- _Description of the task_: In the listing below, find the line containing "def State.respond (s" and the line containing "r.dst + w64 r.pos". Repeat exactly those two lines and every line between them.

- _Supplied information_:
——

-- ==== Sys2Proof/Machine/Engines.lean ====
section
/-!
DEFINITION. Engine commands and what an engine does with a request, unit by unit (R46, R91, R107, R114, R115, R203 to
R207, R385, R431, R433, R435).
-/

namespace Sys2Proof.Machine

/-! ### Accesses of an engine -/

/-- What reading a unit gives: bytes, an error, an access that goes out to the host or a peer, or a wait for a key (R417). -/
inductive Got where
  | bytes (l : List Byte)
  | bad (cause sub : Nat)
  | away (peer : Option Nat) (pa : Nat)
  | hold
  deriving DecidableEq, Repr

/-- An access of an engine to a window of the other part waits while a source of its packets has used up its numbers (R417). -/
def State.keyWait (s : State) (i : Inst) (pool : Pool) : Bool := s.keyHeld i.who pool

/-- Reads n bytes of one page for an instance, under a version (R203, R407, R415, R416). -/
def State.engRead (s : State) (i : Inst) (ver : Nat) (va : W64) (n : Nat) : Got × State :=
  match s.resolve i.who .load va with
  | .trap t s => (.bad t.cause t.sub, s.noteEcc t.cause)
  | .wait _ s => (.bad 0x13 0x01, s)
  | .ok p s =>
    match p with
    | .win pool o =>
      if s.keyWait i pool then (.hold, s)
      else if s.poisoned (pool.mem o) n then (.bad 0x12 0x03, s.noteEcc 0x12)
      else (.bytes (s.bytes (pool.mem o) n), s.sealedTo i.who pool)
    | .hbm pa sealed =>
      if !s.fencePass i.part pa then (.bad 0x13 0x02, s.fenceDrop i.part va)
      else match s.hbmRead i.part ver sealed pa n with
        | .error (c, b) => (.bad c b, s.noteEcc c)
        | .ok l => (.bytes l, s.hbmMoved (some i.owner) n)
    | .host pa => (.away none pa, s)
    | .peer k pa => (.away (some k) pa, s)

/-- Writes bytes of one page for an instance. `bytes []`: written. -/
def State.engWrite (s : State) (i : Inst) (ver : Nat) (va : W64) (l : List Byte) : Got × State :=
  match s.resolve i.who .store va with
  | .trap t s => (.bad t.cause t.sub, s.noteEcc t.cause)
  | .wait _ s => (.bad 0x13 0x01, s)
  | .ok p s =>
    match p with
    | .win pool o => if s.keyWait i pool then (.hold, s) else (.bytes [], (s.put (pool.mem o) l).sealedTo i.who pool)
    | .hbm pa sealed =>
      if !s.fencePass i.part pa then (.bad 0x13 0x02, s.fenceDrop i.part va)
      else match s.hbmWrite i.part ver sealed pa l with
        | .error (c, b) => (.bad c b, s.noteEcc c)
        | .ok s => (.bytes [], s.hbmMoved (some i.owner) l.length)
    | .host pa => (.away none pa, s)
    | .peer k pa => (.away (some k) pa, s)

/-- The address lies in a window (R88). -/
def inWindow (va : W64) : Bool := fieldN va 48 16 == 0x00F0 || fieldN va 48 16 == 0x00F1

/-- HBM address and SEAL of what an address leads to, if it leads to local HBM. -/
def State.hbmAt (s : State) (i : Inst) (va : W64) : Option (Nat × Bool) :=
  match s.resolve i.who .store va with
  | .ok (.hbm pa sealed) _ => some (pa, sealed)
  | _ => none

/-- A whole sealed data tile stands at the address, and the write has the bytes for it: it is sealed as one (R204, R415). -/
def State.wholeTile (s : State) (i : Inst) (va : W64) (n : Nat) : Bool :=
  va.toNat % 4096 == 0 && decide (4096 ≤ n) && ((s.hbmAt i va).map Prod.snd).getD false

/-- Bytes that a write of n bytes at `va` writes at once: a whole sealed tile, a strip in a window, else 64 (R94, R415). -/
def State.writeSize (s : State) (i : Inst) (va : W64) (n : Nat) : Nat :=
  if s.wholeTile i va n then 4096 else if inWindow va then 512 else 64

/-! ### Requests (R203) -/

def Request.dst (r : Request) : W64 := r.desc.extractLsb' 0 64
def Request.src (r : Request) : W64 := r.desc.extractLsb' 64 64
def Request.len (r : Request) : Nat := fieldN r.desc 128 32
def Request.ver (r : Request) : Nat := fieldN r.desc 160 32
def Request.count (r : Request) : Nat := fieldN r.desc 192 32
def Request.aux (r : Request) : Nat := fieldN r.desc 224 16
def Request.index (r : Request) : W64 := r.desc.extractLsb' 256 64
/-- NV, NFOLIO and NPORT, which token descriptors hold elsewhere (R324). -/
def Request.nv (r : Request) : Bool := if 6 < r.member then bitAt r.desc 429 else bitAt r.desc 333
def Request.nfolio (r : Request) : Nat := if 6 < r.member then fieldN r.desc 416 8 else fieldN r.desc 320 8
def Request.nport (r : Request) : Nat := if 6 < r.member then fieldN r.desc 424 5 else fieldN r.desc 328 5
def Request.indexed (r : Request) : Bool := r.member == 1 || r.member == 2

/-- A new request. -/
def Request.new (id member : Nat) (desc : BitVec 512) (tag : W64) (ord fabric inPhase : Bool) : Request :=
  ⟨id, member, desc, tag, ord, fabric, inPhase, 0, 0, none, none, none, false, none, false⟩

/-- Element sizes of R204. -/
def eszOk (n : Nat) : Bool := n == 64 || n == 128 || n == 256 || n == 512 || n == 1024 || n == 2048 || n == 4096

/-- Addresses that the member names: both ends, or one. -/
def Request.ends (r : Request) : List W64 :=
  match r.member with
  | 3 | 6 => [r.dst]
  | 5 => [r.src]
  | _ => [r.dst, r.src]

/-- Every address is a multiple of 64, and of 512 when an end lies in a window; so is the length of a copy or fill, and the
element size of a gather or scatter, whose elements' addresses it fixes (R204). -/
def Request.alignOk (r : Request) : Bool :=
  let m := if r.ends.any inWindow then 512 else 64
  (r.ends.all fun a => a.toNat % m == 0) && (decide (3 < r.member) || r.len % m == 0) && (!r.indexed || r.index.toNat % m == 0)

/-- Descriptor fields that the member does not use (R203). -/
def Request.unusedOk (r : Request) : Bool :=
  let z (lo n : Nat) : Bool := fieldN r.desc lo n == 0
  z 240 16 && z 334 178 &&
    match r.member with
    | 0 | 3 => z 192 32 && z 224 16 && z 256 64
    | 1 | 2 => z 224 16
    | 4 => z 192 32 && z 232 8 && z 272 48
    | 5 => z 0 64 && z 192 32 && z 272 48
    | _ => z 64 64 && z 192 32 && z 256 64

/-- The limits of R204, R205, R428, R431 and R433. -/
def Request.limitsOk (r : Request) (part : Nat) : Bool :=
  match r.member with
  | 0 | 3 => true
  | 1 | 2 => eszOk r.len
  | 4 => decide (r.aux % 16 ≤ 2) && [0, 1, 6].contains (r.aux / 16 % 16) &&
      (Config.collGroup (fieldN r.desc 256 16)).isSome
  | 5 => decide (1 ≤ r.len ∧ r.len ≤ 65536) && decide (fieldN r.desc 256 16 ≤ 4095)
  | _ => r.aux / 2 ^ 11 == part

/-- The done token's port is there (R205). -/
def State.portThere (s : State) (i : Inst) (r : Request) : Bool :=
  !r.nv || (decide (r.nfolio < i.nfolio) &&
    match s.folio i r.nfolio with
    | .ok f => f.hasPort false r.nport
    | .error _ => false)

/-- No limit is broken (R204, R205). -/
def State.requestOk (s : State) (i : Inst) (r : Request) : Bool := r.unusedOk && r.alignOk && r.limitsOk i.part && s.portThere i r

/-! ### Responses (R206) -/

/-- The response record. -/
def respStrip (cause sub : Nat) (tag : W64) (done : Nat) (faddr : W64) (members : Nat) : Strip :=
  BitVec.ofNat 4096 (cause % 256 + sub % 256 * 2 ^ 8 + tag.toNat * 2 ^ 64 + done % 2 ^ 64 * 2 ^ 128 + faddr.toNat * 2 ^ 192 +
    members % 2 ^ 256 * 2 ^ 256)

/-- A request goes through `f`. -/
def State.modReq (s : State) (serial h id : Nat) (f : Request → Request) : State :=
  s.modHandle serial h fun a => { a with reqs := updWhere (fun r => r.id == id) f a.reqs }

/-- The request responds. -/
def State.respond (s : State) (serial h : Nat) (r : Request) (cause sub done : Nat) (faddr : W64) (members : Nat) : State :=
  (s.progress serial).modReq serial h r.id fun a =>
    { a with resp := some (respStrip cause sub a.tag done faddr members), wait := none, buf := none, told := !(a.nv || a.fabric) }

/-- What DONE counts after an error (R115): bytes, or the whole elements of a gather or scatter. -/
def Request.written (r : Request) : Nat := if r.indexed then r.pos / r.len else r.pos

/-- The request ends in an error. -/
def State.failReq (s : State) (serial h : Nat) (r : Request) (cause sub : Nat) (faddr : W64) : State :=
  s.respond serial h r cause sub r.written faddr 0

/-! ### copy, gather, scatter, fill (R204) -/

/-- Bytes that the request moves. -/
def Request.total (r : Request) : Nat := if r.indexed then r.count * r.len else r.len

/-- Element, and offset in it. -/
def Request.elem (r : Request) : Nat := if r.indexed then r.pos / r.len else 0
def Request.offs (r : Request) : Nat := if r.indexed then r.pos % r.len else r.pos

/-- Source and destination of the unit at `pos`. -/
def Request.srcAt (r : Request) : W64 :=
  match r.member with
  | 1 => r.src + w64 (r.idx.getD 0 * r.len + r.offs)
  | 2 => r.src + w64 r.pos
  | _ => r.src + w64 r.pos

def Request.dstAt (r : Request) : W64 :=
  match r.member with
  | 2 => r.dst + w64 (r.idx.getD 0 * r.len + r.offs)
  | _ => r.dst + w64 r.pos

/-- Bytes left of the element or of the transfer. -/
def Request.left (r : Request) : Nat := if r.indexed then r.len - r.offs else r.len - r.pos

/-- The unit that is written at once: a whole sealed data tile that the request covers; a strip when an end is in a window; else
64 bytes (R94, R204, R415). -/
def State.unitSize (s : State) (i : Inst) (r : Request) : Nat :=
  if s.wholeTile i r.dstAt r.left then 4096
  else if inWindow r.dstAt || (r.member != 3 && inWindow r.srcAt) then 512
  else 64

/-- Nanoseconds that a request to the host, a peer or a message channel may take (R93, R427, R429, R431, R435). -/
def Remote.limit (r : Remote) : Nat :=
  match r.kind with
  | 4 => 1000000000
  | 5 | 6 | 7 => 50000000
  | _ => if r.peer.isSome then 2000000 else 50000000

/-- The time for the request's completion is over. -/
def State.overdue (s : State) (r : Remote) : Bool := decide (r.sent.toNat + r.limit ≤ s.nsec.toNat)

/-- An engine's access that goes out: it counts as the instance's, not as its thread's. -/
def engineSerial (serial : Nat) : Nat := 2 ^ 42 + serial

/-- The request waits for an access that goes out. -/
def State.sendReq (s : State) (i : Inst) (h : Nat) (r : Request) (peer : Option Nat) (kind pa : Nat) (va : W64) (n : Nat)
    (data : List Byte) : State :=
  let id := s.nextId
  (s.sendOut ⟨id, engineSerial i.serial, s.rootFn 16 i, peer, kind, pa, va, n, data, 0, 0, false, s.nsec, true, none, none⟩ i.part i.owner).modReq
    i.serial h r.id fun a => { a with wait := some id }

——

- _Output for this exercise_:
def State.respond (s : State) (serial h : Nat) (r : Request) (cause sub done : Nat) (faddr : W64) (members : Nat) : State :=
  (s.progress serial).modReq serial h r.id fun a =>
    { a with resp := some (respStrip cause sub a.tag done faddr members), wait := none, buf := none, told := !(a.nv || a.fabric) }

/-- What DONE counts after an error (R115): bytes, or the whole elements of a gather or scatter. -/
def Request.written (r : Request) : Nat := if r.indexed then r.pos / r.len else r.pos

/-- The request ends in an error. -/
def State.failReq (s : State) (serial h : Nat) (r : Request) (cause sub : Nat) (faddr : W64) : State :=
  s.respond serial h r cause sub r.written faddr 0

/-! ### copy, gather, scatter, fill (R204) -/

/-- Bytes that the request moves. -/
def Request.total (r : Request) : Nat := if r.indexed then r.count * r.len else r.len

/-- Element, and offset in it. -/
def Request.elem (r : Request) : Nat := if r.indexed then r.pos / r.len else 0
def Request.offs (r : Request) : Nat := if r.indexed then r.pos % r.len else r.pos

/-- Source and destination of the unit at `pos`. -/
def Request.srcAt (r : Request) : W64 :=
  match r.member with
  | 1 => r.src + w64 (r.idx.getD 0 * r.len + r.offs)
  | 2 => r.src + w64 r.pos
  | _ => r.src + w64 r.pos

def Request.dstAt (r : Request) : W64 :=
  match r.member with
  | 2 => r.dst + w64 (r.idx.getD 0 * r.len + r.offs)
  | _ => r.dst + w64 r.pos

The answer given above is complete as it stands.